» Your task:
Output, word for word, the lines of this listing that fall between the line with "-- ==== Sys2Proof/Machine/Content.lean" and the line with "Parity (R103) -/", counting both of those lines, and no others.

» Records to use:
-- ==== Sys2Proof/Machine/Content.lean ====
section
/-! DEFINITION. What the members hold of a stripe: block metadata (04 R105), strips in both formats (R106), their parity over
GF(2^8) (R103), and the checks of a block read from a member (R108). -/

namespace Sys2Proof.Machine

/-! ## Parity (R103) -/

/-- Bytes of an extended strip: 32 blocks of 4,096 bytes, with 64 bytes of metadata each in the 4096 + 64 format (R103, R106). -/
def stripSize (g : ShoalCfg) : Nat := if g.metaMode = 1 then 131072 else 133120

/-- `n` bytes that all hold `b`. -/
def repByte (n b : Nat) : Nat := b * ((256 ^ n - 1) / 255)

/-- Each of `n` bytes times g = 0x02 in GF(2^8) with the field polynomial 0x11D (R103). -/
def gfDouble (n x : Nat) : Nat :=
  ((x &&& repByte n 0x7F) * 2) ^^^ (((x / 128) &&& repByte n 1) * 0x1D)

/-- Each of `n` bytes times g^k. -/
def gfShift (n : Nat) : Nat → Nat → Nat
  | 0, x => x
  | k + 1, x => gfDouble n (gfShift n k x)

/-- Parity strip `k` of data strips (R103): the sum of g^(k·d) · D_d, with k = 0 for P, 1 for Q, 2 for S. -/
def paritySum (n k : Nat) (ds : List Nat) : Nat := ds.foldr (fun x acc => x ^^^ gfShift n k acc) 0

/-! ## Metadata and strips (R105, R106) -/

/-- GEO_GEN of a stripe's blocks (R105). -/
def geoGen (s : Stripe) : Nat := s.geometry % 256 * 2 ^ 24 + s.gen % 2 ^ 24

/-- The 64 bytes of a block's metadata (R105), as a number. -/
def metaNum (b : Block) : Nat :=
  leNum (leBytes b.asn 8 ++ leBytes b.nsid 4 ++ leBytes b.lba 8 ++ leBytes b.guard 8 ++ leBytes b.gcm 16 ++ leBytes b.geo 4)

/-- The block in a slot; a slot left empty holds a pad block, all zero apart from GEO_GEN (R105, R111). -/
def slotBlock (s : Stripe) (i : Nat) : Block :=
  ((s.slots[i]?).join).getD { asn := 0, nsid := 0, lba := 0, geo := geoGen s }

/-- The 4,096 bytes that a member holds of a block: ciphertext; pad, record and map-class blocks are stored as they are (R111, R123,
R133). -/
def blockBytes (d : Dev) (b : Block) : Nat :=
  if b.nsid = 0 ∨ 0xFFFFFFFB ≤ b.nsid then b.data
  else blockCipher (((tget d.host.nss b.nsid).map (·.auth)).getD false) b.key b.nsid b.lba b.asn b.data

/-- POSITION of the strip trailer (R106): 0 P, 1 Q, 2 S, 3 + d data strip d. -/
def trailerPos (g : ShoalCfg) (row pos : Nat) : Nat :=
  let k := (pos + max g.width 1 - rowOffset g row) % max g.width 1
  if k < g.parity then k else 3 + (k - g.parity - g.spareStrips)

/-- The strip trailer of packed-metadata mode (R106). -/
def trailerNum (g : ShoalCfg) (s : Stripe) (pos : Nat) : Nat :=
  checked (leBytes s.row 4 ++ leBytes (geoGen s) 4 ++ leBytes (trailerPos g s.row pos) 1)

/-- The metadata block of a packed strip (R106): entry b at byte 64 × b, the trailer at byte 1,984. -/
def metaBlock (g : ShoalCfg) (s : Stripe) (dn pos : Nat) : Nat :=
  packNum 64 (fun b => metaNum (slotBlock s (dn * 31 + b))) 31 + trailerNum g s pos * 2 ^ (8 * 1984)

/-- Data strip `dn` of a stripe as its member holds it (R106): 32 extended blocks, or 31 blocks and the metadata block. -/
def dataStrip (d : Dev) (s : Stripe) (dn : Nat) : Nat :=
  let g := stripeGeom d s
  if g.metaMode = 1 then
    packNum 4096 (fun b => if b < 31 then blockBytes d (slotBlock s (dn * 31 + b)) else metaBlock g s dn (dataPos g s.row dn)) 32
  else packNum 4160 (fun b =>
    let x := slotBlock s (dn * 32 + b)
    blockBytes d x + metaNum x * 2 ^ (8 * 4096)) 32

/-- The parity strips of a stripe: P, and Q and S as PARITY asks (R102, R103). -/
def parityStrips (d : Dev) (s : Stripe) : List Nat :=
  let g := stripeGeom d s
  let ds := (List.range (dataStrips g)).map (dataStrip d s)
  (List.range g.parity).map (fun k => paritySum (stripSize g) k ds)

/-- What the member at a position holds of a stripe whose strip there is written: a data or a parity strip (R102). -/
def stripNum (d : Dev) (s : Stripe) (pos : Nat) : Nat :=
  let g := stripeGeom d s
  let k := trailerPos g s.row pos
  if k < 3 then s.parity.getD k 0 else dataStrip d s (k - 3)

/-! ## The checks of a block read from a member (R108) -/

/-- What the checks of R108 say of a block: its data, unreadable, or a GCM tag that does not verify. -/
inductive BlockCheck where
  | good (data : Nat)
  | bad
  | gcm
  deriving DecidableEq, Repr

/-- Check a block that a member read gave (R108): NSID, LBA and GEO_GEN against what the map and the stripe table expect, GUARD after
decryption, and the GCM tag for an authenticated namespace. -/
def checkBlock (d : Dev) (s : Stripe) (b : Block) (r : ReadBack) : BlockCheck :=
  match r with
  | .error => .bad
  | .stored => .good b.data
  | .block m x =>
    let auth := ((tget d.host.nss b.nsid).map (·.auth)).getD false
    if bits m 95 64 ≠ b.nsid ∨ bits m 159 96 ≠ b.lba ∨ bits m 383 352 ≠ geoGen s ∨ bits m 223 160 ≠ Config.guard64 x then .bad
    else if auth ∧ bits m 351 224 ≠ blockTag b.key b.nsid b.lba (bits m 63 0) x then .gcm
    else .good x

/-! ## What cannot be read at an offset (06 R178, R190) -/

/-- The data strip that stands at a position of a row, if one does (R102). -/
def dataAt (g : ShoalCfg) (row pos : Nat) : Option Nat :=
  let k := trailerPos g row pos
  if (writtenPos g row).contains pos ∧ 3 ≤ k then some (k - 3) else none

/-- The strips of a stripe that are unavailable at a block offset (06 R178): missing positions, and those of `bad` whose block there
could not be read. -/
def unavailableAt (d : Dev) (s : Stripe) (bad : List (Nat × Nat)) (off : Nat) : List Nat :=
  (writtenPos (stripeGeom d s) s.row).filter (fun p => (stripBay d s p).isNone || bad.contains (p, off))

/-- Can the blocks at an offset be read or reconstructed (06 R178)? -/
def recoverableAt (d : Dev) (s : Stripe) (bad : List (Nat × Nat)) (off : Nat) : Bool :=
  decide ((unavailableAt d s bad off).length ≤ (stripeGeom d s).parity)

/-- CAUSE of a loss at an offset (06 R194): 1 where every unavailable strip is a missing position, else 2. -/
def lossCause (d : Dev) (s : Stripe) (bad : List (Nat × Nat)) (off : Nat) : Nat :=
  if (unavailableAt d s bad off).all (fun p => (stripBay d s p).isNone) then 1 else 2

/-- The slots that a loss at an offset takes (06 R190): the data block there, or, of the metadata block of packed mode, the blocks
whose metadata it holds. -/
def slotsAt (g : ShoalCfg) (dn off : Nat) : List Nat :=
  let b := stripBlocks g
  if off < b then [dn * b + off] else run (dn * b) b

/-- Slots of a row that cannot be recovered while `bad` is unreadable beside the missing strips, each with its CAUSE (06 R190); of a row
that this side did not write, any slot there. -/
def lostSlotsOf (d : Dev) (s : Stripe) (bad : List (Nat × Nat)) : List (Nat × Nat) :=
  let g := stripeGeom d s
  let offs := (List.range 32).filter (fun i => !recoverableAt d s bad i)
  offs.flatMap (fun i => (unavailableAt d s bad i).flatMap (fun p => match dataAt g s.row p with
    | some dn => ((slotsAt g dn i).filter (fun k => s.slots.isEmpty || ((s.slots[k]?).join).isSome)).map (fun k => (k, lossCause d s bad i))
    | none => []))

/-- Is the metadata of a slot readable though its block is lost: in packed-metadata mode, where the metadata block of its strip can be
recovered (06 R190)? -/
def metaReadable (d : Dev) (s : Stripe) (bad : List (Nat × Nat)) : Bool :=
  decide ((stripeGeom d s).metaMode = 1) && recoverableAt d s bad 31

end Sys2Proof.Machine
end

---

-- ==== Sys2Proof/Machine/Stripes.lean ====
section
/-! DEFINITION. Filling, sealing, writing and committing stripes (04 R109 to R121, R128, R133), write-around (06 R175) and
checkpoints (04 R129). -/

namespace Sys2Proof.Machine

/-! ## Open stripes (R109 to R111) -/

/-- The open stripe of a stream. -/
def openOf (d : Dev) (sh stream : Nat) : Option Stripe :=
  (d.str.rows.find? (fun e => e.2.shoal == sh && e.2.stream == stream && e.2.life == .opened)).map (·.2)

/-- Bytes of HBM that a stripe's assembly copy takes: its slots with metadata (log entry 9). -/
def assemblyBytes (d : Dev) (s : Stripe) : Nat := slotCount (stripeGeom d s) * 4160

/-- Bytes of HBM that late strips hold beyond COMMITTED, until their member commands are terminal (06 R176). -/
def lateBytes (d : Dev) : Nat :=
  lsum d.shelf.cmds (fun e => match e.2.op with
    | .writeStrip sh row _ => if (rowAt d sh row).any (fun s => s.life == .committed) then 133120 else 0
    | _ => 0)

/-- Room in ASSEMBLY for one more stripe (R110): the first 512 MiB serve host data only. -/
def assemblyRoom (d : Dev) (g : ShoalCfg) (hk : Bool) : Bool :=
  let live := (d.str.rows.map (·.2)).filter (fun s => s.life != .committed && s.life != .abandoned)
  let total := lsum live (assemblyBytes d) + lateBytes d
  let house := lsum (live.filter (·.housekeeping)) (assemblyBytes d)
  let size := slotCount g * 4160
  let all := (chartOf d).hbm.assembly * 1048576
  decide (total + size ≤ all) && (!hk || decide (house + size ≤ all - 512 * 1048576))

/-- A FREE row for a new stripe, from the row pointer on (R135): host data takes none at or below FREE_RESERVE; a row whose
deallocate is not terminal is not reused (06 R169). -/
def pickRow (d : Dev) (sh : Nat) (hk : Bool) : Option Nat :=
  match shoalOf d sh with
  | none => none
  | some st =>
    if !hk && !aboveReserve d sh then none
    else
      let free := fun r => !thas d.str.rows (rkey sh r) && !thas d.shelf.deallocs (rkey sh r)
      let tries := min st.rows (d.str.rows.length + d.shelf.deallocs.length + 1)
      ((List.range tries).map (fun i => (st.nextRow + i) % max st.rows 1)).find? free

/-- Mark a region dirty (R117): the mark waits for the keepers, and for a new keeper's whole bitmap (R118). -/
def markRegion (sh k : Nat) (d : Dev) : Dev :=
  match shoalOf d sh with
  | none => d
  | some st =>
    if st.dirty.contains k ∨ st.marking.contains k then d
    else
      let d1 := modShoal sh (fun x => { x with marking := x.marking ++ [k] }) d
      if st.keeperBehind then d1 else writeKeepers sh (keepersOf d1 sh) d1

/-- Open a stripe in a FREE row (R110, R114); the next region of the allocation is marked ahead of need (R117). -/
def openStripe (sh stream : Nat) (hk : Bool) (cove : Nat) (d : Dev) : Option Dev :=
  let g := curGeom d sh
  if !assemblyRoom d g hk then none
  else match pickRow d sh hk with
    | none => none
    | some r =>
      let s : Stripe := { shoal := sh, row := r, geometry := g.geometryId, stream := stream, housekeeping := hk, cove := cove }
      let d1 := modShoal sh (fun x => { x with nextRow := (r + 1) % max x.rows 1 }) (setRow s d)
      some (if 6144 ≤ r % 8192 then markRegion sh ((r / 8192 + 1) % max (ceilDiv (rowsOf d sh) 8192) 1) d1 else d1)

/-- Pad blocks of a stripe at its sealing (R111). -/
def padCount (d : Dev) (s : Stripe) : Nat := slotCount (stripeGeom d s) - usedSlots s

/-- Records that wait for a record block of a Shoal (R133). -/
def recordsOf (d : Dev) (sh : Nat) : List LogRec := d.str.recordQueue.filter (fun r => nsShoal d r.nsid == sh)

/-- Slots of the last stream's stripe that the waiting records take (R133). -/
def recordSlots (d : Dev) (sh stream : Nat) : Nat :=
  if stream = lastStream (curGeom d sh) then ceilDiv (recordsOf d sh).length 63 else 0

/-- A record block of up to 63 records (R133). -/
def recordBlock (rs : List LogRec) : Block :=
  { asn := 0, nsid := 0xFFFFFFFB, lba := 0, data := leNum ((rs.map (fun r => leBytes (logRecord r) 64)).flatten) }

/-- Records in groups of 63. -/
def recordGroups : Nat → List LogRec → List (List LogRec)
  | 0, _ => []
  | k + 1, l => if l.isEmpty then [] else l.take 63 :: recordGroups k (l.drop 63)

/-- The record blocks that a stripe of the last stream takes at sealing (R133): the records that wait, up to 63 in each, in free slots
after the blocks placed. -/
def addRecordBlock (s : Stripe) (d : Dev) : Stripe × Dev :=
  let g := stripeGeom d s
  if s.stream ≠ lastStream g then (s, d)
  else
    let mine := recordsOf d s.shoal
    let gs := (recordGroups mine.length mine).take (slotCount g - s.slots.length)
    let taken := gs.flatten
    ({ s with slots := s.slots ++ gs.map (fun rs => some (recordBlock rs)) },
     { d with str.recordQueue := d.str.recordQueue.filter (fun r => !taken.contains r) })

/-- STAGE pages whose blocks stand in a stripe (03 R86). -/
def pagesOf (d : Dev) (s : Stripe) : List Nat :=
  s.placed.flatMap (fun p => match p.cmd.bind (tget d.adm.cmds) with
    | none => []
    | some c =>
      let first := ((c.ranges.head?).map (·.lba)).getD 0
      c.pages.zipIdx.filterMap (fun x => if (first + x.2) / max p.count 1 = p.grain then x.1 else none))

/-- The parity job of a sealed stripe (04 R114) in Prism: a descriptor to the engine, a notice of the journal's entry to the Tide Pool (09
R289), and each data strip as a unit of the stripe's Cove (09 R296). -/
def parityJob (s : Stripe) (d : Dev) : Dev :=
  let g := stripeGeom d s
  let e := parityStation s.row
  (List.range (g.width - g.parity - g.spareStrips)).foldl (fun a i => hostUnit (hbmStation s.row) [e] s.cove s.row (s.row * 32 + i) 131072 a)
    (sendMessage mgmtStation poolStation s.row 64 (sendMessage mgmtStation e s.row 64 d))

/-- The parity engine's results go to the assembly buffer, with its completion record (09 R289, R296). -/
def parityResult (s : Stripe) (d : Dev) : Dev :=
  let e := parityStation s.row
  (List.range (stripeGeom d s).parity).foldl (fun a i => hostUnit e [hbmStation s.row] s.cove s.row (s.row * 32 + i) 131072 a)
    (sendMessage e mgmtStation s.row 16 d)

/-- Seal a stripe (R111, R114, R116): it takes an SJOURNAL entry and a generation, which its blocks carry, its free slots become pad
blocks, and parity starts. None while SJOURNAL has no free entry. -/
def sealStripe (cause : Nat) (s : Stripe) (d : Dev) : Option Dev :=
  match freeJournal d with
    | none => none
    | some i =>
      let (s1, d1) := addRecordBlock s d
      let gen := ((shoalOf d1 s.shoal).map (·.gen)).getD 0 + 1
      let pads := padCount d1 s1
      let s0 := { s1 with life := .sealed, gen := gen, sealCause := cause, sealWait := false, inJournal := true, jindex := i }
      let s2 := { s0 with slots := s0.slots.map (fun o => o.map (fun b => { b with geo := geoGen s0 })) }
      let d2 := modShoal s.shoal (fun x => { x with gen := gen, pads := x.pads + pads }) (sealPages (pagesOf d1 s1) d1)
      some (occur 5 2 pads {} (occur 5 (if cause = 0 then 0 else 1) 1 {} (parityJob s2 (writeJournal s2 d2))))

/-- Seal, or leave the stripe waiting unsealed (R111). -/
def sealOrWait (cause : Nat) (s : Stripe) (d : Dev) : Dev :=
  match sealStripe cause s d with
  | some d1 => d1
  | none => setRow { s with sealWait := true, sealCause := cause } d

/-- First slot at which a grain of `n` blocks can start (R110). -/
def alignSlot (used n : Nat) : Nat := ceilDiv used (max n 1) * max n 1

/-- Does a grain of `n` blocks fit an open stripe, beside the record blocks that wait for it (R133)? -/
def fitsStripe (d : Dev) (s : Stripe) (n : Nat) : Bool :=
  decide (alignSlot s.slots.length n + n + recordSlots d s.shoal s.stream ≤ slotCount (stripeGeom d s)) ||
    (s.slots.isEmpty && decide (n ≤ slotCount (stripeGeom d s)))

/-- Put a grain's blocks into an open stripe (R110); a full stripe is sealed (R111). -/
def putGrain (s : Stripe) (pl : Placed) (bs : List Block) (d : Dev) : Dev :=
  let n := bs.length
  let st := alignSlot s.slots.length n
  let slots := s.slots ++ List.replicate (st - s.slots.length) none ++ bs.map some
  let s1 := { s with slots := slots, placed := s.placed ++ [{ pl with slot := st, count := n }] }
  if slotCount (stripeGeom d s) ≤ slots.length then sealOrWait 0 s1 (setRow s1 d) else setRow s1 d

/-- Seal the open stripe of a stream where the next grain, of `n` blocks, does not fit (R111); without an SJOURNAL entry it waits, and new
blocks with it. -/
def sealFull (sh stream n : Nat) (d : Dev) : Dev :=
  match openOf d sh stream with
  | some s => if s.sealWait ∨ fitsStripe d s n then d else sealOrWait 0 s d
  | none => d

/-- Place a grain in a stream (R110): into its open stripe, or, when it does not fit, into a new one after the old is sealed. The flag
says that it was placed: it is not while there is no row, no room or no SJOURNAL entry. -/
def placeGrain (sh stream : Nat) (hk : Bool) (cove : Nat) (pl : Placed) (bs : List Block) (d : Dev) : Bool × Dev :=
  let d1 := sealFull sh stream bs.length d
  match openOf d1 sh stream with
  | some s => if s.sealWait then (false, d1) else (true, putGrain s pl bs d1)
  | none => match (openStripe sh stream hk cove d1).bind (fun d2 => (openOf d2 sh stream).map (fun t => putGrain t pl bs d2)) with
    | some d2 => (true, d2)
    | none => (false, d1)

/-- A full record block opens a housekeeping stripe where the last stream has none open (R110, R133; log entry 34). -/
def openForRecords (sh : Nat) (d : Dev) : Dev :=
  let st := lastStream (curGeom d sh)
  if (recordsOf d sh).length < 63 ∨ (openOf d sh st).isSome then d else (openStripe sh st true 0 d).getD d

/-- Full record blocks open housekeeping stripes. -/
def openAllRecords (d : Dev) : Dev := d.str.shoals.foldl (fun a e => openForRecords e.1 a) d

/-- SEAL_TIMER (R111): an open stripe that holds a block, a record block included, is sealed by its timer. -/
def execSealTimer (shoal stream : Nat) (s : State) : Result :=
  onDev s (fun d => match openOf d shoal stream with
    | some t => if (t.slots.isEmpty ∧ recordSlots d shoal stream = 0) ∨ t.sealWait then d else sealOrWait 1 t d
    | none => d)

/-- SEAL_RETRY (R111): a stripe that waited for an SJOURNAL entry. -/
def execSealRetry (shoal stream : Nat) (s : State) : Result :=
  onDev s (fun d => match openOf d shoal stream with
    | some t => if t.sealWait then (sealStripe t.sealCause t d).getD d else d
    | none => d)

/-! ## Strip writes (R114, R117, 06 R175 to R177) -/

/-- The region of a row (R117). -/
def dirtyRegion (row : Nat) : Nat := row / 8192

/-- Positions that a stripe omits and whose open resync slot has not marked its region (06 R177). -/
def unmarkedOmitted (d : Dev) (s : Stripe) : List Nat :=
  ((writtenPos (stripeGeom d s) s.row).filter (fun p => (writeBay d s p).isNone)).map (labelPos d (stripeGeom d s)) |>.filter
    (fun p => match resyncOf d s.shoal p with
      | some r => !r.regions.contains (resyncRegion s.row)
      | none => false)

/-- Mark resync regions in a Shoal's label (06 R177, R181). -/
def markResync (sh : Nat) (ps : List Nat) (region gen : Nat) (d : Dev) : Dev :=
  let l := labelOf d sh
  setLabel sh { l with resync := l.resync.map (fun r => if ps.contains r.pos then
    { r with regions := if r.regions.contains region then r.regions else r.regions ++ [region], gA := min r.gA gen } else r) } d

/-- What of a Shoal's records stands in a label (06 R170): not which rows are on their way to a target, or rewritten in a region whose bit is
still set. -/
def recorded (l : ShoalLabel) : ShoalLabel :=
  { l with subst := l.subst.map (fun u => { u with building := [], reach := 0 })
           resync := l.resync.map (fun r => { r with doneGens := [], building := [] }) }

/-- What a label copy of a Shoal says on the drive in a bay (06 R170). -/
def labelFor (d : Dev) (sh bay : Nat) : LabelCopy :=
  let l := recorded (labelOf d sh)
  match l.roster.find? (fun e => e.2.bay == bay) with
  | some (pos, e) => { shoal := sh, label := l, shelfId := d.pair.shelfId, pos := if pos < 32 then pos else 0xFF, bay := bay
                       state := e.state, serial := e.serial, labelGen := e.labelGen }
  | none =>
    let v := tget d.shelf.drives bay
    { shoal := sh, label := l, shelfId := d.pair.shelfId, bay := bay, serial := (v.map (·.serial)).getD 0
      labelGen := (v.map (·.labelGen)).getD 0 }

» Solution:
-- ==== Sys2Proof/Machine/Content.lean ====
section
/-! DEFINITION. What the members hold of a stripe: block metadata (04 R105), strips in both formats (R106), their parity over
GF(2^8) (R103), and the checks of a block read from a member (R108). -/

namespace Sys2Proof.Machine

/-! ## Parity (R103) -/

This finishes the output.